■ **EXERCISE DESCRIPTION**
Filter the listing below, keeping only the lines with the word "content".

■ **DATASET ENTRIES**
/-- What a Busy port still has to do rests on: the channel that REL frees, the unit that a held or de-energizing
command is about. -/
def State.PortOwns (s : State) : Prop :=
  match s.port with
  | .busy (.channelWrite w .release) => (s.channel w.ch).owner = .host
  | .busy (.hold u _) => (s.unit u).bound = true
  | .busy (.deEnergize u _ _ _ _) => (s.unit u).bound = true
  | _ => True

/-- Ownership (R28, R29, R33, R110): a bound unit has two distinct legal ports and owns its six channels, only a bound
unit owns a channel and only its own six, and only a host channel is disabled. -/
def State.OwnershipOk (s : State) : Prop :=
  (∀ u, (s.unit u).bound = true →
    portsOk (s.unit u).portA.toNat (s.unit u).portB.toNat = true ∧
    ∀ ch ∈ s.unitChannels u, (s.channel ch).owner = .unit u) ∧
  (∀ ch u, (s.channel ch).owner = .unit u → (s.unit u).bound = true ∧ ch ∈ s.unitChannels u) ∧
  (∀ ch, (s.channel ch).disabled = true → (s.channel ch).owner = .host) ∧
  s.PortOwns

/-- A Step under way writes these channels only: the write in progress and every write after it. -/
def StepJob.On (job : StepJob) (chs : List ChannelId) : Prop :=
  job.write.ch ∈ chs ∧ ∀ w ∈ stepWrites job.rest, w.1 ∈ chs

/-- The channels of what a Busy port still has to write: a host channel for the host's commands, a bound unit's own
channels for NEXTSTEP, STOP and DISPOSE (R92, R110). -/
def State.PortJobOwn (s : State) : Prop :=
  match s.port with
  | .busy (.channelWrite w _) => (s.channel w.ch).owner = .host
  | .busy (.hold u _) => (s.unit u).bound = true
  | .busy (.step u job) => (s.unit u).bound = true ∧ job.On (s.unitChannels u)
  | .busy (.deEnergize u _ w rest _) =>
    (s.unit u).bound = true ∧ w.ch ∈ s.unitChannels u ∧ ∀ ch ∈ rest, ch ∈ s.unitChannels u
  | _ => True

/-- What is under way names its own agent's channels only (R92, R110): only a bound unit runs, and the Step under way
of a unit's pacing loop, and what the port still has to write, name channels of that unit or of the host. -/
def State.JobsOwn (s : State) : Prop :=
  (∀ u, (s.unit u).run = .running → (s.unit u).bound = true) ∧
  (∀ u job, (s.unit u).stepJob = some job → (s.unit u).bound = true ∧ job.On (s.unitChannels u)) ∧
  s.PortJobOwn

/-! ### The expander -/

/-- The expander's registers of channel ch hold IMAGE[ch], byte 0 at the lowest address, wherever their content is
known (R31, R56). It is not known after a bus error in a step or in DeEnergize (item U1). -/
def State.HoldsImage (s : State) (ch : ChannelId) : Prop :=
  ∀ k : Fin 4, s.expander.read (s.imageCell ch k.val) = none ∨
    s.expander.read (s.imageCell ch k.val) = (imageBytes (s.channel ch).image)[k.val]?

/-- IMAGE is true where IMAGE_VALID says so (R31): the expander holds nothing else there, as far as its content
is known. While INIT runs its sequence no IMAGE is valid (R95). -/
def State.ImagesTrue (s : State) : Prop :=
  s.cfg.Legal ∧ s.LockOk ∧
  (∀ ch, (s.channel ch).imageValid = true → s.HoldsImage ch) ∧
  (∀ addr p stage wait, s.port = .busy (.prescale addr p stage wait .init) →
    ∀ ch, (s.channel ch).imageValid = false)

■ **RESULT**
/-- The expander's registers of channel ch hold IMAGE[ch], byte 0 at the lowest address, wherever their content is
/-- IMAGE is true where IMAGE_VALID says so (R31): the expander holds nothing else there, as far as its content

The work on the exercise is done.